В роли фактического главы правительства Флери в полной мере сумел раскрыть свои таланты государственного деятеля. В делах управления он взял себе за образец экономного и распорядительного Кольбера. Ему удалось преодолеть разрушительные последствия финансового кризиса, в который вверг Францию шотландский авантюрист Лоу. Проведя девальвацию национальной валюты, Флери добился укрепления ливра. При нем золотой луидор стал оцениваться в 24 ливра. Такое соотношение сохранялось вплоть до 1785 года. Одновременно с мерами по финансовой стабилизации Флери усовершенствовал налоговую систему. Действуя в духе идей Кольбера, министр-кардинал обратил пристальное внимание на развитие торговли, мануфактур и ремесел. По его инициативе заметно активизировалось строительство дорог и каналов.
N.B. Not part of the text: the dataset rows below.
/-- A CAM instruction whose context names banks of the engine's partition, whose register group fits the width, and
whose entry address, where it has one, is aligned within the range sends its request, with the key from the register
group and the engine's masks, to its square's port and waits there; each check that fails gives its exception and
sends nothing (R111 to R113, R220). The first instruction after a handler return takes the reply that waits for it in
the latch and goes on (R74). -/
def Sys2Proof.Claims.CamInstructions : Prop :=
  ∀ (s : State) (e : Eng) (f : CForm), ∀ r ∈ camForms e f, (s.eng e).Executes r.1 →
    let x := s.engAt e r.1
    let c := (x.camr[f.aux.toNat % 4]'(Nat.mod_lt _ (by omega))).toNat
    let first := c % 256
    let count := c / 256 % 256
    let w := c / 65536 % 4
    let a := (getS x f.rs1).toNat
    let aligned := ∀ g, r.2.2.1 = some g → g.toNat % 2 ^ w = 0
    let owned := fun n => bankOwner s.dev (bankNo (first + n)) = x.owner ∧ x.owner.isSome = true
    let named := r.2.2.2 = true → first * 1024 ≤ a ∧ a < (first + count + 1) * 1024 ∧ a % 2 ^ w = 0
    let faults := fun k v => exec r.1 s = .next (s.withEng e { x with fault := some ⟨k, v⟩ })
    ((s.eng e).afterRet = false → w ≠ 3 → first + count ≤ 255 → aligned → (∀ n ≤ count, owned n) → named →
      exec r.1 s = .next (s.withDev (updCamSq (settleCredits (s.withEng e { x with
        cam := x.cam ++ [⟨x.pc, wordOf r.1, f.rd, {
          op := r.2.1, first := first, count := count + 1, width := w, addr := a
          key := (List.range (2 ^ w)).map fun i => (getS x (f.rs2 + BitVec.ofNat 5 i)).setWidth 40
          mask := x.camm.toList, part := x.owner }, .queued, true, false⟩] }).dev (tileOf e)) (tileOf e)
        fun q => { q with waiting := q.waiting ++ [e] }))) ∧
    ((s.eng e).afterRet = false → w = 3 ∨ 255 < first + count → faults .illegalOperand ((wordOf r.1).setWidth 64)) ∧
    ((s.eng e).afterRet = false → w ≠ 3 → first + count ≤ 255 → ¬ aligned →
      faults .illegalOperand ((wordOf r.1).setWidth 64)) ∧
    (∀ n, (s.eng e).afterRet = false → w ≠ 3 → first + count ≤ 255 → aligned → n ≤ count → ¬ owned n →
      (∀ m < n, owned m) → faults .accCam (BitVec.ofNat 64 (first + n))) ∧
    ((s.eng e).afterRet = false → w ≠ 3 → first + count ≤ 255 → aligned → (∀ n ≤ count, owned n) → ¬ named →
      faults .illegalOperand ((wordOf r.1).setWidth 64)) ∧
    (∀ l, (s.eng e).afterRet = true → x.latch = some l → r.2.1 ≠ .read →
      exec r.1 s = .next (s.withEng e ({ x with latch := none }.wrote f.rd l.rep.result)))

/-- The oldest reply reaches its engine: the instruction that waits takes the result word into rd, or the units of a
CRD into its register group, or the result alone of a refused CRD, and goes on; the reply of an abandoned one goes to
the latch, or nowhere. The port's credit pays the banks' further cycles (R74, R114, R220, R222). -/
def Sys2Proof.Claims.CamReplies : Prop :=
  ∀ (s : State) (e : Eng) (c : CamWait) (rest : List CamWait) (r : CamRep), s.dev.phase = .run →
    (s.eng e).cam = c :: rest → c.stage = .done r →
    let paid := updCamSq (settleCredits s.dev (tileOf e)) (tileOf e) fun q =>
      { q with credits := q.credits - 16 * (r.busy : Int) }
    let x := { s.eng e with cam := rest }
    let gives := fun y => exec (.camReply e) s = .next ((s.withDev paid).withEng e y)
    (c.live = true → c.req.op ≠ .read ∨ r.units = [] → gives (x.wrote c.rd r.result)) ∧
    (c.live = true → c.req.op = .read → 0 < r.units.length → r.units.length ≤ 4 →
      ∃ y, gives y ∧ y = { x with s := y.s, pc := x.pc + 4 } ∧
        (∀ i < r.units.length, c.rd + BitVec.ofNat 5 i ≠ 0 → getS y (c.rd + BitVec.ofNat 5 i) =
          ((r.units[i]?.getD 0).setWidth 64 ||| if i = 0 then r.result else 0)) ∧
        ∀ n, (∀ i < r.units.length, n ≠ c.rd + BitVec.ofNat 5 i) → getS y n = getS x n) ∧
    (c.live = false → c.discard = false → gives { x with latch := some ⟨c.pc, c.word, r⟩ }) ∧
    (c.live = false → c.discard = true → gives x)

/-- The entry at a unit address of the fabric. -/
def Sys2Proof.Machine.entAt (d : Device) (a : Nat) : Option (List Cell) :=
    sfind d.banks[bankNo (a / 1024)].ents (a % 1024)

/-- A request whose turn has come, over banks of its width that work, hold no parity error and list their entries in
order. -/
structure Sys2Proof.Machine.Serves (s : State) (e : Eng) (c : CamWait) (rest : List CamWait) : Prop where
  run : s.dev.phase = .run
  head : (s.eng e).cam = c :: rest
  sent : c.stage = .sent
  fits : c.req.first + c.req.count ≤ 256
  width : c.req.width < 3
  works : ∀ b ∈ rangeBanks c.req, bankWidth s.dev b = c.req.width ∧ s.dev.banks[b].retired = false ∧
    bankFrozen s.dev b = false ∧ s.dev.banks[b].bad = [] ∧ s.dev.banks[b].badFlag = [] ∧
        keysRise s.dev.banks[b].ents = true ∧
    ∀ p ∈ s.dev.banks[b].ents, p.1 < 1024 ∧ p.1 % 2 ^ c.req.width = 0 ∧ p.2.length = 2 ^ c.req.width

/-- Whether an address lies in the range of a request. -/
def Sys2Proof.Machine.inRange (r : CamReq) (a : Nat) : Prop := r.first * 1024 ≤ a ∧ a < (r.first + r.count) * 1024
В шесть раз — с 300 судов в 1713 году до 1800 в 1739 году — вырос торговый флот Франции. Твердая рука кардинала Флери чувствовалась во всем, включая образование и науку.
В религиозной и внутренней политике Флери стремился к сглаживанию конфликта между официальной церковью, протестантами и янсенистами. Одновременно он пытался бороться с распространением масонства и закрыл несколько лож, влияние которых считал опасным для внутренней стабильности государства. Но попытка министра-кардинала остановить рост влияния набиравшей силу парламентской оппозиции завершилась неудачей.
В отличие от своих предшественников на министерском посту — Ришелье, Мазарини и Дюбуа — кардинал Флери никогда не использовал занимаемое им положение для личного обогащения или обогащения своих родственников. За долгие годы службы он так и не нажил себе состояния. Единственными источниками его доходов были поступления из епархии и министерское жалованье в размере 20 тыс. ливров. «Он был прост и экономен во всем и никогда не изменял этим привычкам», — отозвался о Флери Вольтер.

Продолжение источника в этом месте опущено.